Exercise description | Beginning with the opening line, set down each line of the material below exactly, stopping once the line with "observe (exec (.setPixelImmediate" is done.

+++ Dataset content

/-- R152: a byte that is dirty and set is sent with its position; the shadow follows. -/
theorem test_setPixelImmediate :
    observe (exec (.setPixelImmediate 37 63) ((bench .byteImmediate).fbStore 933 [0x80#8]))
      (fun t => ((bench .byteImmediate).rx.frames (bench .byteImmediate).pins t.trace, t.shadow))
      = some ([[0x78#8, 0x00#8, 0xB7#8, 0x05#8, 0x12#8], [0x78#8, 0x40#8, 0x80#8]], [(933, 0x80#8)]) := by decide +kernel

/-- R199: in batched mode a drawn byte is not sent by itself. -/
theorem test_setPixelImmediate_batched :
    exec (.setPixelImmediate 37 63) ((bench .byteBatched).fbStore 933 [0x80#8])
      = .next ((bench .byteBatched).fbStore 933 [0x80#8]) := rfl

/-- V47d: row 3 set, row 4 clear. -/
theorem test_fill :
    observe (exec (.fill 0x0F#8) (bench .pageBatched))
      (fun t => (t.pixelBit 127 59, t.pixelBit 127 60, t.dirty.toList, t.trace))
      = some (true, false, List.replicate 8 true, []) := by decide +kernel

/-- V48b: the offset 300 is rounded down to 256, page 2. -/
theorem test_loadBlock :
    observe (exec (.loadBlock [0x11#8, 0x22#8] 2 300) (bench .pageBatched)) (fun t => (t.fb, t.dirty.toList))
      = some ([(256, 0x11#8), (257, 0x22#8)], [false, false, true, false, false, false, false, false]) := by decide

/-- V48c, V48g. -/
theorem test_loadBlock_refused :
    exec (.loadBlock [0x11#8] 1 300) (bench .byteBatched) = .refused .loadBlockUnaligned
      ∧ exec (.loadBlock [0x11#8] 1 1024) (bench .pageBatched) = .refused .loadBlockOutOfRange
      ∧ exec (.loadBlock [] (-1) 0) (bench .pageBatched) = .refused .loadBlockNegative := ⟨rfl, rfl, rfl⟩

/-! ### Flush (V50 to V54) -/

/-- V50. -/
theorem test_flush_clean : exec .flush (bench .pageBatched) = .next (bench .pageBatched) := rfl

/-- V51: page 2 alone: its position frame first, 6240 events, its flag clear. -/
theorem test_flush :
    observe (exec .flush (((bench .pageBatched).fbStore 266 [0x10#8]).setDirty (Vector.ofFn fun p => decide (p.val = 2))))
      (fun t => ((bench .pageBatched).rx.frames (bench .pageBatched).pins (t.trace.take 245), t.trace.length, t.dirty))
      = some ([[0x78#8, 0x00#8, 0xB2#8, 0x00#8, 0x10#8]], 6240, Vector.replicate 8 false) := by decide +kernel

/-- R151: the page of a byte whose shadow is unknown is sent, and the shadow follows. -/
theorem test_flushByte_page :
    observe (flushPage 7 ((bench .byteBatched).setShadow [(1023, 0x01#8)]))
      (fun t => ((bench .byteBatched).rx.frames (bench .byteBatched).pins (t.trace.take 245), t.shadowEntry 1023))
      = some ([[0x78#8, 0x00#8, 0xB7#8, 0x00#8, 0x10#8]], some 0x00#8) := by decide +kernel

/-! ### The step -/

/-- A table word put where the step takes its next request runs (log entry 7). -/
theorem test_withFetchWord :
    observe (step ((bench .pageBatched).withFetchWord 8 0xAF)) State.trace
      = some (wireByte [1, 0, 1, 0, 1, 1, 1, 1]) := by decide

/-- It runs as the first step after construction, where `DELAY` is open. -/
theorem test_withFetchWord_reset :
    step (State.reset.withFetchWord 8 0xAE) = exec .displayOff State.reset := rfl

theorem test_step_idle : step (bench .pageBatched) = .next (bench .pageBatched) := rfl

/-! ### Witnesses: a concrete state and operands that meet the hypotheses of each obligation -/

/-- Construction with one request in the queue. -/
def queued : State := State.reset.setRequests [.call .sdaSetHigh]

theorem bench_settled (v : Variant) : (bench v).Settled := ⟨⟨rfl, rfl⟩, ⟨rfl, rfl⟩, rfl⟩

theorem dirtyBench_settled : dirtyBench.Settled := ⟨⟨rfl, rfl⟩, ⟨rfl, rfl⟩, rfl⟩

/-- With every flag set nothing need be on the panel yet. -/
theorem dirtyBench_synced : dirtyBench.Synced := fun _ p c _ h => by
  have hd : dirtyBench.dirty[p] = true := by
    simp only [dirtyBench, State.setDirty_dirty]
    exact Vector.getElem_replicate _
  rw [hd] at h
  cases h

++++++

Response to the task |
/-- R152: a byte that is dirty and set is sent with its position; the shadow follows. -/
theorem test_setPixelImmediate :
    observe (exec (.setPixelImmediate 37 63) ((bench .byteImmediate).fbStore 933 [0x80#8]))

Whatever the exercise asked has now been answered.